» TASK DIRECTIONS:
Would you return, word for word, the lines of the data below from the line with "sign cleared. -/" through the line with "128) (n % m2 != 0)", and no others?

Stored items
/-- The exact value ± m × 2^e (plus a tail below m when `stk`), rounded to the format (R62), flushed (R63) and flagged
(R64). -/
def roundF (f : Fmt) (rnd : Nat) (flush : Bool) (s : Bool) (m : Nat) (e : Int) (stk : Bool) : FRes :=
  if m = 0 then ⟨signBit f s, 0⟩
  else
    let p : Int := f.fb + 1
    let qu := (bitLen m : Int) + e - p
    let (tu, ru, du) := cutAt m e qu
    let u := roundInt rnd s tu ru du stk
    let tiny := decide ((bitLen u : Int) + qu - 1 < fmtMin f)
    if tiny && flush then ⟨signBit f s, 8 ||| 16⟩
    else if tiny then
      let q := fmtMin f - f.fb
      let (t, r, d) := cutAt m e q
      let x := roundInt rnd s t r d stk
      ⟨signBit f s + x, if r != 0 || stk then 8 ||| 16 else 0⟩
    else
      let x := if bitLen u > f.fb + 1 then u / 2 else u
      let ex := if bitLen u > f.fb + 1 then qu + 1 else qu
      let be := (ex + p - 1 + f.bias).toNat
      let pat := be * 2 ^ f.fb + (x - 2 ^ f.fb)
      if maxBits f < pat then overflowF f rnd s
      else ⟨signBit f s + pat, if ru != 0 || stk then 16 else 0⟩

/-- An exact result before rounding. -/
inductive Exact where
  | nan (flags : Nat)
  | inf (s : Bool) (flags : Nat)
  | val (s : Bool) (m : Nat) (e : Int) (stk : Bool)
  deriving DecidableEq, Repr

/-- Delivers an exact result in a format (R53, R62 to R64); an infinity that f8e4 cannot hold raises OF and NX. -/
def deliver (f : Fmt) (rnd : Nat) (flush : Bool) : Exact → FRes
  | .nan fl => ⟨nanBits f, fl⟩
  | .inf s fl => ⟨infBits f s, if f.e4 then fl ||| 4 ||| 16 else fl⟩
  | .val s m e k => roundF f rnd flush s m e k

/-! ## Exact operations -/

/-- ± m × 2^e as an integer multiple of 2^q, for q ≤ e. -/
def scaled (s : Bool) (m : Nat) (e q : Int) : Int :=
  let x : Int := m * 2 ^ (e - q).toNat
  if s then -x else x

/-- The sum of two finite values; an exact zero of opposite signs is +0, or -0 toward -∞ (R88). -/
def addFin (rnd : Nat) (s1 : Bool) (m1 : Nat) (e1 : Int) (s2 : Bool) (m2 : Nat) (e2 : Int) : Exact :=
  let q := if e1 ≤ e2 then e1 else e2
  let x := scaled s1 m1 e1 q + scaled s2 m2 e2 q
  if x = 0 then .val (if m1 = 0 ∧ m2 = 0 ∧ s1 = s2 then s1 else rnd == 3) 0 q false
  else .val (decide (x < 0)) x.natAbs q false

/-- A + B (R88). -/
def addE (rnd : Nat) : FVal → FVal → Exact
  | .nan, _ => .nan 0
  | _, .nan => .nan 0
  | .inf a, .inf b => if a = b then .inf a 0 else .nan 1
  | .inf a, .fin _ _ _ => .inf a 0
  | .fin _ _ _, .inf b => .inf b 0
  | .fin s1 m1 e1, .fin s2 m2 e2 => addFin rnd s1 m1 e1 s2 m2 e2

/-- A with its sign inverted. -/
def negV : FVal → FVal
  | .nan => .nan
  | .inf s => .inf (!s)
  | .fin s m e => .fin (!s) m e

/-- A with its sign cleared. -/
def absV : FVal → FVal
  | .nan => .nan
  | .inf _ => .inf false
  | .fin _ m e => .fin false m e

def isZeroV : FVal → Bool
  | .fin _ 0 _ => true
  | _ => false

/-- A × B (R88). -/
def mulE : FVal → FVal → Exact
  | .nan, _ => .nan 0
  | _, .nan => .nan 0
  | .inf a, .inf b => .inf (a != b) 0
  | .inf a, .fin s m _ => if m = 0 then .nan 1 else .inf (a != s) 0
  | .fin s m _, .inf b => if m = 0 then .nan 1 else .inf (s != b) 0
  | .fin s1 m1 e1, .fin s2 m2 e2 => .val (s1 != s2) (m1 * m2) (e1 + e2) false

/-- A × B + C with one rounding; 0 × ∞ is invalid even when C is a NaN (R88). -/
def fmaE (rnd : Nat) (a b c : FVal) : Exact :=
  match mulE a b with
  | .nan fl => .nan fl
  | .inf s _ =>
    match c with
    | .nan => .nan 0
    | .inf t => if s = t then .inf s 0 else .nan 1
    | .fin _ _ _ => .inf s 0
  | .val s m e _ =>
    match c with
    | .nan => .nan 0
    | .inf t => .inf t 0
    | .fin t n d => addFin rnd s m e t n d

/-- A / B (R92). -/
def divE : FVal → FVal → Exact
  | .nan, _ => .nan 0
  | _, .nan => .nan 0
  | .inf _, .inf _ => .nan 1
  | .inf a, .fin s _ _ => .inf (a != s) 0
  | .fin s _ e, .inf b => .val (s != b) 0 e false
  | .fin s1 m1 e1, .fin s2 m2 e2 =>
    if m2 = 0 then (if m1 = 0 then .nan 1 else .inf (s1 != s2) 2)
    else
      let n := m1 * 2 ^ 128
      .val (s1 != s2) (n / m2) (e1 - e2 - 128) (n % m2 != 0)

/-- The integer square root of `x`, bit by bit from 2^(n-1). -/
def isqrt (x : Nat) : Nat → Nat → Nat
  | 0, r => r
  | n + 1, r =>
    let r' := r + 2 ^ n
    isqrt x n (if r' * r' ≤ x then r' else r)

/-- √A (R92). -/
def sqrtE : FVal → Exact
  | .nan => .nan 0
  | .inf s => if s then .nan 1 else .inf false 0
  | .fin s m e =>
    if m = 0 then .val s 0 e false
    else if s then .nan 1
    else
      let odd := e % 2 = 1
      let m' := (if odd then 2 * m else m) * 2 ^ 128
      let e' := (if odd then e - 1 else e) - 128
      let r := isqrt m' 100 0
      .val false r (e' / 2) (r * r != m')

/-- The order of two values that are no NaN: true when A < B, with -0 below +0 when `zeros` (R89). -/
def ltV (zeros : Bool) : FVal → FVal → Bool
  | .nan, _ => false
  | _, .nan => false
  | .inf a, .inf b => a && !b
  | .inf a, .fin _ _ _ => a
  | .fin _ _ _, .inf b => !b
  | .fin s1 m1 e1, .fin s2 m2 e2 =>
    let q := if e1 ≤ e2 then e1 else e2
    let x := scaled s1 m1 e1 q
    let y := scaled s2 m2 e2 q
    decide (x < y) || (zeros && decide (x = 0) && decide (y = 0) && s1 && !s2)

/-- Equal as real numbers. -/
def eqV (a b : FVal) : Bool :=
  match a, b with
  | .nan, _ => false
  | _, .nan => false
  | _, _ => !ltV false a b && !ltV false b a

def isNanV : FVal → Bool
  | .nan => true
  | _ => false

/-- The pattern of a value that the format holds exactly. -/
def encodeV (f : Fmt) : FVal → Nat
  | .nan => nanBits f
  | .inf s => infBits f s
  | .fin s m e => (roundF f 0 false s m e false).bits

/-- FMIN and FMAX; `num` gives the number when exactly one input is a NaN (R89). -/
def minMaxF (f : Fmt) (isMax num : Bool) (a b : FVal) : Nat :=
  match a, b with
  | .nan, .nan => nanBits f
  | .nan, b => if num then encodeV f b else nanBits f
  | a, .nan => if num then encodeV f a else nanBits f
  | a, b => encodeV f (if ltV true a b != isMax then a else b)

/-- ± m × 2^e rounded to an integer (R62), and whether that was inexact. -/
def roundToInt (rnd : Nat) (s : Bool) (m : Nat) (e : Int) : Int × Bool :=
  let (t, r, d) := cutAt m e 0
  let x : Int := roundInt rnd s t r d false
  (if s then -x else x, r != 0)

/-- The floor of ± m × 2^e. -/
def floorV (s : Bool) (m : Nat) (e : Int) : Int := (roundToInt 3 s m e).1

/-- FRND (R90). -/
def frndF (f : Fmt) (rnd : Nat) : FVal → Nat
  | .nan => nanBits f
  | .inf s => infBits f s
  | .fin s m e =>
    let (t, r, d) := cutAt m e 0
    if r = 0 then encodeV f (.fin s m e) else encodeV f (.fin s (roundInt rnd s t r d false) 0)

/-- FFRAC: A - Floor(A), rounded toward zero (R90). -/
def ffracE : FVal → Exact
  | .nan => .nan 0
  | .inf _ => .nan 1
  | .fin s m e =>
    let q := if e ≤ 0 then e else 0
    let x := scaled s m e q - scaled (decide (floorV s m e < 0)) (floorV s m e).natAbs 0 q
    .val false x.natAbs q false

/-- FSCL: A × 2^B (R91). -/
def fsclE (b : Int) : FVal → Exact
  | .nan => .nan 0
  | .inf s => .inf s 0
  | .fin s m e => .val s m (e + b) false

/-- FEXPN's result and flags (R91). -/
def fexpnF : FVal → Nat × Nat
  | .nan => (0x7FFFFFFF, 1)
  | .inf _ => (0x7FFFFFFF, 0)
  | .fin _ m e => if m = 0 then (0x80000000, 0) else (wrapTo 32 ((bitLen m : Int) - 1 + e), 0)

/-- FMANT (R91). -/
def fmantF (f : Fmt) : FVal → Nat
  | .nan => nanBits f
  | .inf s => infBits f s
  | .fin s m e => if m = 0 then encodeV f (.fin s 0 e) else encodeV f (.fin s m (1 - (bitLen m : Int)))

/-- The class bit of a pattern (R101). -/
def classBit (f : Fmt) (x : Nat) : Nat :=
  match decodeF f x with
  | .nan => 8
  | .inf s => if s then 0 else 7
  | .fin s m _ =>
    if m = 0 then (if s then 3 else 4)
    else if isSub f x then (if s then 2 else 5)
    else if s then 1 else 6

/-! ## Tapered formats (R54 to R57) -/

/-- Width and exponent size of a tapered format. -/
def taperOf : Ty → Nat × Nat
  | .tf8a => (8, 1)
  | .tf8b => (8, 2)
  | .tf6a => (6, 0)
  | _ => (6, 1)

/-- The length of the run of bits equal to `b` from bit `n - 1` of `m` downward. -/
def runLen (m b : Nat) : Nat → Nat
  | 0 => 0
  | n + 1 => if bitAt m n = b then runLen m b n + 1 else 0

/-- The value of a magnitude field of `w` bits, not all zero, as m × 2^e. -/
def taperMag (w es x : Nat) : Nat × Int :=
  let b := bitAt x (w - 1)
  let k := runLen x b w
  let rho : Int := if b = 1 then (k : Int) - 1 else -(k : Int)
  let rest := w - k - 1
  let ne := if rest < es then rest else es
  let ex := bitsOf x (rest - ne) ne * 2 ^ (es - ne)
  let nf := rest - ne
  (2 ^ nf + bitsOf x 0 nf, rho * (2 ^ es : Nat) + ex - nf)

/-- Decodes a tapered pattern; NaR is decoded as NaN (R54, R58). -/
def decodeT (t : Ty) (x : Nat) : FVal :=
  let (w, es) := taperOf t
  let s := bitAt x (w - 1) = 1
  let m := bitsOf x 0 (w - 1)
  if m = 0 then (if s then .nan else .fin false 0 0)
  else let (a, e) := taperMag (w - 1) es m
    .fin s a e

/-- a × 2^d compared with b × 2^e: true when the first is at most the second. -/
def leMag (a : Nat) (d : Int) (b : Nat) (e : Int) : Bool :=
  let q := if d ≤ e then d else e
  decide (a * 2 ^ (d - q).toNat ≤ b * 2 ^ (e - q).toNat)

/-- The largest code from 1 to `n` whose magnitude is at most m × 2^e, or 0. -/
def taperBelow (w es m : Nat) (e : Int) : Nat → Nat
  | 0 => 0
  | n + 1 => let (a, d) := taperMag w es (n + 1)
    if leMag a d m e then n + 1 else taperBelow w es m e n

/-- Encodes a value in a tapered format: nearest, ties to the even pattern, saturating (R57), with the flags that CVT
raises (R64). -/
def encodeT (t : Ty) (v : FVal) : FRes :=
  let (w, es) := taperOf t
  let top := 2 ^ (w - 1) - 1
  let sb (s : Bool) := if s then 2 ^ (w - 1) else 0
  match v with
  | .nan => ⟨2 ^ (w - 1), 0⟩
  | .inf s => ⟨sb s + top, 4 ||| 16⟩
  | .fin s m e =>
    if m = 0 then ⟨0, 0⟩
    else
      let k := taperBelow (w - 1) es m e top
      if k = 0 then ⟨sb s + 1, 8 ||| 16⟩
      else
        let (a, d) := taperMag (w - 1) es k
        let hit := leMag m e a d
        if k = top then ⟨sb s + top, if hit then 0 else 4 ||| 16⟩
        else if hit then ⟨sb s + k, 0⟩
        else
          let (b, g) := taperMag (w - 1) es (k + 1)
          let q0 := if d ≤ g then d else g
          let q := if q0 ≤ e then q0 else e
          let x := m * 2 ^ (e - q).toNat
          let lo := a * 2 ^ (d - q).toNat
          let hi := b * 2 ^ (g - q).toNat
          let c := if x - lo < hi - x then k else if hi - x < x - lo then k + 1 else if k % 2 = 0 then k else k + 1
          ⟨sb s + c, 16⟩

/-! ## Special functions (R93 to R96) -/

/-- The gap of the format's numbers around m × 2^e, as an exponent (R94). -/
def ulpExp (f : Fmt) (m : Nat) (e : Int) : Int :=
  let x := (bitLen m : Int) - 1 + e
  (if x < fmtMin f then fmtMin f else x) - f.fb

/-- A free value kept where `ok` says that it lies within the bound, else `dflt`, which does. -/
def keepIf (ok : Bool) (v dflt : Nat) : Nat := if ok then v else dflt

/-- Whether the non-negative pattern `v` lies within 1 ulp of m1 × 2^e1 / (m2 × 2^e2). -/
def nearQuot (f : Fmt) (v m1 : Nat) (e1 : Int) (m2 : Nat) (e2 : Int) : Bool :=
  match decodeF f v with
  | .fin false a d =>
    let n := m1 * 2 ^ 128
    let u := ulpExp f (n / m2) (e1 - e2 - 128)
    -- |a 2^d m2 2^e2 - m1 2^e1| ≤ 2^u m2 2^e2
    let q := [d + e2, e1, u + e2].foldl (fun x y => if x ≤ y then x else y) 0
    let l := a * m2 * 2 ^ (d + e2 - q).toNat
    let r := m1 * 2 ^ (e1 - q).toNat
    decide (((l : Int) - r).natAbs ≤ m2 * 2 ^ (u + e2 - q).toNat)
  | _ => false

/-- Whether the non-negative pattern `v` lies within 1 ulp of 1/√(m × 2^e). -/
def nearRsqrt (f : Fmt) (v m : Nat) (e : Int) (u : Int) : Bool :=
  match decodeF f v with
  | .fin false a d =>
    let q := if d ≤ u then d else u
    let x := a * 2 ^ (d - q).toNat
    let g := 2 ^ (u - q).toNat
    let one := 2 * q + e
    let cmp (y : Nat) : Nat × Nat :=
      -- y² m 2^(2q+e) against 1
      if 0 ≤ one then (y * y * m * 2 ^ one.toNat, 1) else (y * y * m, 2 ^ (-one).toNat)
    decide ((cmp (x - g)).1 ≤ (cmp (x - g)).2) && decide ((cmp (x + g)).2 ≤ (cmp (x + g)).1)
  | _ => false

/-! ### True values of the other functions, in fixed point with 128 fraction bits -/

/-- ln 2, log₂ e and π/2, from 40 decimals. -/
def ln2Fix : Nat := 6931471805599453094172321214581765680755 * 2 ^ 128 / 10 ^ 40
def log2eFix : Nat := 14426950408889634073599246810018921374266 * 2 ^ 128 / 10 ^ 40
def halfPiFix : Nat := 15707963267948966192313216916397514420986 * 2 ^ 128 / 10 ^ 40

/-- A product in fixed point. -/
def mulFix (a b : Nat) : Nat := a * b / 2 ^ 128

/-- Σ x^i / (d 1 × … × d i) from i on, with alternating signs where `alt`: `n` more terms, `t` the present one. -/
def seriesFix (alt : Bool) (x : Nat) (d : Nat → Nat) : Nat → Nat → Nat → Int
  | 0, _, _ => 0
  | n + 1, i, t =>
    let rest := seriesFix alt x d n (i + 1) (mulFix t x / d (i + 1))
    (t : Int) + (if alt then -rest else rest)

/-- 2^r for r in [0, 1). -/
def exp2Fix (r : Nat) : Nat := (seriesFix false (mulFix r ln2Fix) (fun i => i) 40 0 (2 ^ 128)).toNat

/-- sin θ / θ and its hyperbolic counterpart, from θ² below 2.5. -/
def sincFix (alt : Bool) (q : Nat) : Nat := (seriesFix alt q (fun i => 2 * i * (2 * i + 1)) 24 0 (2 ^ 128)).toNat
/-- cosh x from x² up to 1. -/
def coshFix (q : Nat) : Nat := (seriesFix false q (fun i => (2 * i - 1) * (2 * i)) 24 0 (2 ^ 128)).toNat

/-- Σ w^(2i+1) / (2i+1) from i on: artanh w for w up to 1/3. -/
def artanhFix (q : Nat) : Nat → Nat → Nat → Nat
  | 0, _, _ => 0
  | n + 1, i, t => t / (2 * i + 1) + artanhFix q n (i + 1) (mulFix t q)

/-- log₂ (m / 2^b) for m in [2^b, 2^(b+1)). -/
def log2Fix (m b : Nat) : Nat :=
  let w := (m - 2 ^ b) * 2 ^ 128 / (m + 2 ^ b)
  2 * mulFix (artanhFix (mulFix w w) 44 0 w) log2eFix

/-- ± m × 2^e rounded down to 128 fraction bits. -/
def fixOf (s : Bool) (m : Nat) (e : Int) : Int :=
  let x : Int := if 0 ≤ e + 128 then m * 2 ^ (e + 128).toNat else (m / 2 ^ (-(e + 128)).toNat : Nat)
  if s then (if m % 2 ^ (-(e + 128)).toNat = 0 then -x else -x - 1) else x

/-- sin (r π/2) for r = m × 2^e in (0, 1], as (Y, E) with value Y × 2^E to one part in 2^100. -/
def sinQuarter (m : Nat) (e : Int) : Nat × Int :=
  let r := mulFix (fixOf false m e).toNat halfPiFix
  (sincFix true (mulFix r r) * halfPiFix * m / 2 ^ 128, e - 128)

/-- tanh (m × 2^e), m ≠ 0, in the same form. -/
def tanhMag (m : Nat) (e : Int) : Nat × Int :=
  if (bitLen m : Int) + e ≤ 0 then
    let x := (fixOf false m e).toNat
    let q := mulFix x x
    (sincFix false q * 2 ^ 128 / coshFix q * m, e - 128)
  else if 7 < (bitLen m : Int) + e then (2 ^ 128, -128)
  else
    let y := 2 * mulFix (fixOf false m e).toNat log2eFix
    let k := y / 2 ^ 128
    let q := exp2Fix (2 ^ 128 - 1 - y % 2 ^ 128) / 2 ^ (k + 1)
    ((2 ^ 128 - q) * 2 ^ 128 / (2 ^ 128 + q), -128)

» RESULT:
/-- A with its sign cleared. -/
def absV : FVal → FVal
  | .nan => .nan
  | .inf _ => .inf false
  | .fin _ m e => .fin false m e

def isZeroV : FVal → Bool
  | .fin _ 0 _ => true
  | _ => false

/-- A × B (R88). -/
def mulE : FVal → FVal → Exact
  | .nan, _ => .nan 0
  | _, .nan => .nan 0
  | .inf a, .inf b => .inf (a != b) 0
  | .inf a, .fin s m _ => if m = 0 then .nan 1 else .inf (a != s) 0
  | .fin s m _, .inf b => if m = 0 then .nan 1 else .inf (s != b) 0
  | .fin s1 m1 e1, .fin s2 m2 e2 => .val (s1 != s2) (m1 * m2) (e1 + e2) false

/-- A × B + C with one rounding; 0 × ∞ is invalid even when C is a NaN (R88). -/
def fmaE (rnd : Nat) (a b c : FVal) : Exact :=
  match mulE a b with
  | .nan fl => .nan fl
  | .inf s _ =>
    match c with
    | .nan => .nan 0
    | .inf t => if s = t then .inf s 0 else .nan 1
    | .fin _ _ _ => .inf s 0
  | .val s m e _ =>
    match c with
    | .nan => .nan 0
    | .inf t => .inf t 0
    | .fin t n d => addFin rnd s m e t n d

/-- A / B (R92). -/
def divE : FVal → FVal → Exact
  | .nan, _ => .nan 0
  | _, .nan => .nan 0
  | .inf _, .inf _ => .nan 1
  | .inf a, .fin s _ _ => .inf (a != s) 0
  | .fin s _ e, .inf b => .val (s != b) 0 e false
  | .fin s1 m1 e1, .fin s2 m2 e2 =>
    if m2 = 0 then (if m1 = 0 then .nan 1 else .inf (s1 != s2) 2)
    else
      let n := m1 * 2 ^ 128
      .val (s1 != s2) (n / m2) (e1 - e2 - 128) (n % m2 != 0)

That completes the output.